What the exercise asks ▸
Would you repeat exactly the part of the listing below that runs from the line containing "operations of Machine/Ops.lean" down to the line containing "def RegsCanon (r", inclusive, and nothing else?
═══ Records to process
-- ==== Sys2Proof/Laws/QueueHardpan.lean ====
section
/-! SUPPORT. The operations of Machine/Hardpan.lean leave the queue of waiting commands alone. -/

namespace Sys2Proof.Machine
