-- ==== Sys2Proof/Laws/QueueSolver.lean ====
section
/-! SUPPORT. The operations of Machine/Solver.lean leave the queue of waiting commands alone. -/

namespace Sys2Proof.Machine
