-- ==== Sys2Proof/Laws/QueuePair.lean ====
section
/-! SUPPORT. The operations of Machine/Pair.lean leave the queue of waiting commands alone. -/

namespace Sys2Proof.Machine
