-- ==== Sys2Proof/Laws/QueueHost.lean ====
section
/-! SUPPORT. The operations of Machine/Host.lean leave the queue of waiting commands alone. -/

namespace Sys2Proof.Machine
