-- ==== Sys2Proof/Laws/QueueMap.lean ====
section
/-! SUPPORT. The operations of Machine/Map.lean leave the queue of waiting commands alone. -/

namespace Sys2Proof.Machine
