-- ==== Sys2Proof/Laws/RegsOps.lean ====
section
/-! SUPPORT. The operations of Machine/Ops.lean keep the register file in its canonical form. -/

namespace Sys2Proof.Machine

/-- The register file is in canonical form. -/
def RegsCanon (r : Store 32) : Prop := r.wf 0 = true

/-- The outcome is a next state with the register file in canonical form. -/
def goesCanon (o : Out) : Prop := ∃ t, o = .next t ∧ RegsCanon t.regs

@[simp] theorem goesCanon_next (t : State) : goesCanon (.next t) ↔ RegsCanon t.regs := by simp [goesCanon]

theorem goesCanon_ite (c : Prop) [Decidable c] (x y : Out) : goesCanon (if c then x else y) ↔ if c then goesCanon x else goesCanon y := by
  split <;> rfl

@[simp] theorem nextOf_regsWf (s : State) (o : Out) (h : goesCanon o) : RegsCanon (nextOf s o).regs := by
  obtain ⟨t, rfl, ht⟩ := h
  exact ht

/-- A fold of operations that keep the canonical form keeps it. -/
@[simp] theorem foldl_regsWf {α : Type} (l : List α) (g : State → α → State) (s : State)
    (h : ∀ (s : State), RegsCanon s.regs → ∀ (a : α), RegsCanon (g s a).regs) (hs : RegsCanon s.regs) :
    RegsCanon (l.foldl g s).regs := by
  induction l generalizing s with
  | nil => exact hs
  | cons a l ih => exact ih _ (h s hs a)
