-- ==== Sys2Proof/Laws/RegsQueues.lean ====
section
/-! SUPPORT. The operations of Machine/Queues.lean keep the register file in its canonical form. -/

namespace Sys2Proof.Machine
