-- ==== Sys2Proof/Laws/RegsRecorder.lean ====
section
/-! SUPPORT. The operations of Machine/Recorder.lean keep the register file in its canonical form. -/

namespace Sys2Proof.Machine
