-- ==== Sys2Proof/Laws/RegsWheel.lean ====
section
/-! SUPPORT. The operations of Machine/Wheel.lean keep the register file in its canonical form. -/

namespace Sys2Proof.Machine
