-- ==== Sys2Proof/Laws/RegsPlanner.lean ====
section
/-! SUPPORT. The operations of Machine/Planner.lean keep the register file in its canonical form. -/

namespace Sys2Proof.Machine
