-- ==== Sys2Proof/Laws/RegsHardpan.lean ====
section
/-! SUPPORT. The operations of Machine/Hardpan.lean keep the register file in its canonical form. -/

namespace Sys2Proof.Machine
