-- ==== Sys2Proof/Laws/RegsEngine.lean ====
section
/-! SUPPORT. The operations of Machine/Engine.lean keep the register file in its canonical form. -/

namespace Sys2Proof.Machine
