-- ==== Sys2Proof/Laws/RegsRing.lean ====
section
/-! SUPPORT. The operations of Machine/Ring.lean keep the register file in its canonical form. -/

namespace Sys2Proof.Machine

@[simp] theorem State.modRing_regsWf (s : State) (r : Fin 2) (g : RingState → RingState) (hs : RegsCanon s.regs) : RegsCanon (State.modRing s r g).regs := by
  first
  | (simp (maxDischargeDepth := 60) [State.modRing, hs, goesCanon_ite, apply_ite State.regs, apply_dite State.regs, apply_ite RegsCanon, apply_dite RegsCanon]; done)
  | (unfold State.modRing; (try dsimp only); (repeat' split) <;> first | with_reducible exact hs | (simp (maxDischargeDepth := 60) [hs, goesCanon_ite, apply_ite State.regs, apply_dite State.regs, apply_ite RegsCanon, apply_dite RegsCanon, *]; done) | (simp +contextual (maxDischargeDepth := 60) [hs, goesCanon_ite, apply_ite State.regs, apply_dite State.regs, apply_ite RegsCanon, apply_dite RegsCanon, *]; done) | (have ho := State.offer_regsWf _ _ _ _ (by assumption) hs; simp (maxDischargeDepth := 60) [*]; done) | (have ho := State.take_regsWf _ _ _ _ (by assumption) hs; simp (maxDischargeDepth := 60) [*]; done) | ((try rw [goesCanon_next]); with_reducible (refine foldl_regsWf _ _ _ ?_ ?_) <;> (first | (intro s hs a; (repeat' split) <;> simp (maxDischargeDepth := 60) [*]; done) | simp (maxDischargeDepth := 60) [*]; done)))
@[simp] theorem State.dropSwap_regsWf (s : State) (code : Nat) (hs : RegsCanon s.regs) : RegsCanon (State.dropSwap s code).regs := by
  first
  | (simp (maxDischargeDepth := 60) [State.dropSwap, hs, goesCanon_ite, apply_ite State.regs, apply_dite State.regs, apply_ite RegsCanon, apply_dite RegsCanon]; done)
  | (unfold State.dropSwap; (try dsimp only); (repeat' split) <;> first | with_reducible exact hs | (simp (maxDischargeDepth := 60) [hs, goesCanon_ite, apply_ite State.regs, apply_dite State.regs, apply_ite RegsCanon, apply_dite RegsCanon, *]; done) | (simp +contextual (maxDischargeDepth := 60) [hs, goesCanon_ite, apply_ite State.regs, apply_dite State.regs, apply_ite RegsCanon, apply_dite RegsCanon, *]; done) | (have ho := State.offer_regsWf _ _ _ _ (by assumption) hs; simp (maxDischargeDepth := 60) [*]; done) | (have ho := State.take_regsWf _ _ _ _ (by assumption) hs; simp (maxDischargeDepth := 60) [*]; done) | ((try rw [goesCanon_next]); with_reducible (refine foldl_regsWf _ _ _ ?_ ?_) <;> (first | (intro s hs a; (repeat' split) <;> simp (maxDischargeDepth := 60) [*]; done) | simp (maxDischargeDepth := 60) [*]; done)))
@[simp] theorem State.abandonSwap_regsWf (s : State) (code : Nat) (cause : Nat) (hs : RegsCanon s.regs) : RegsCanon (State.abandonSwap s code cause).regs := by
  first
  | (simp (maxDischargeDepth := 60) [State.abandonSwap, hs, goesCanon_ite, apply_ite State.regs, apply_dite State.regs, apply_ite RegsCanon, apply_dite RegsCanon]; done)
  | (unfold State.abandonSwap; (try dsimp only); (repeat' split) <;> first | with_reducible exact hs | (simp (maxDischargeDepth := 60) [hs, goesCanon_ite, apply_ite State.regs, apply_dite State.regs, apply_ite RegsCanon, apply_dite RegsCanon, *]; done) | (simp +contextual (maxDischargeDepth := 60) [hs, goesCanon_ite, apply_ite State.regs, apply_dite State.regs, apply_ite RegsCanon, apply_dite RegsCanon, *]; done) | (have ho := State.offer_regsWf _ _ _ _ (by assumption) hs; simp (maxDischargeDepth := 60) [*]; done) | (have ho := State.take_regsWf _ _ _ _ (by assumption) hs; simp (maxDischargeDepth := 60) [*]; done) | ((try rw [goesCanon_next]); with_reducible (refine foldl_regsWf _ _ _ ?_ ?_) <;> (first | (intro s hs a; (repeat' split) <;> simp (maxDischargeDepth := 60) [*]; done) | simp (maxDischargeDepth := 60) [*]; done)))
@[simp] theorem State.streamed_regsWf (s : State) (seq : Nat) (len : Nat) (hash : List Word) (time : Instant) (hs : RegsCanon s.regs) : RegsCanon (State.streamed s seq len hash time).regs := by
  first
  | (simp (maxDischargeDepth := 60) [State.streamed, hs, goesCanon_ite, apply_ite State.regs, apply_dite State.regs, apply_ite RegsCanon, apply_dite RegsCanon]; done)
  | (unfold State.streamed; (try dsimp only); (repeat' split) <;> first | with_reducible exact hs | (simp (maxDischargeDepth := 60) [hs, goesCanon_ite, apply_ite State.regs, apply_dite State.regs, apply_ite RegsCanon, apply_dite RegsCanon, *]; done) | (simp +contextual (maxDischargeDepth := 60) [hs, goesCanon_ite, apply_ite State.regs, apply_dite State.regs, apply_ite RegsCanon, apply_dite RegsCanon, *]; done) | (have ho := State.offer_regsWf _ _ _ _ (by assumption) hs; simp (maxDischargeDepth := 60) [*]; done) | (have ho := State.take_regsWf _ _ _ _ (by assumption) hs; simp (maxDischargeDepth := 60) [*]; done) | ((try rw [goesCanon_next]); with_reducible (refine foldl_regsWf _ _ _ ?_ ?_) <;> (first | (intro s hs a; (repeat' split) <;> simp (maxDischargeDepth := 60) [*]; done) | simp (maxDischargeDepth := 60) [*]; done)))
theorem State.nextChunk_regsWf (s : State) : ∀ b t, s.nextChunk = some (b, t) → RegsCanon s.regs → RegsCanon t.regs := by
  intro b t h hs
  unfold State.nextChunk at h
  split at h
  · next h' =>
    have := State.take_regsWf _ _ _ _ h' hs
    cases h
    split <;> simp (maxDischargeDepth := 60) [this]
  · cases h
@[simp] theorem State.soutPay_regsWf (x : State × State.SegPays) (g : RSeg) (hs : RegsCanon x.1.regs) :
    RegsCanon (State.soutPay x g).1.regs := by
  unfold State.soutPay
  split <;> simp [hs]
══════
Task solution ▸
/-! SUPPORT. The operations of Machine/Ops.lean keep the register file in its canonical form. -/

namespace Sys2Proof.Machine

/-- The register file is in canonical form. -/
def RegsCanon (r : Store 32) : Prop := r.wf 0 = true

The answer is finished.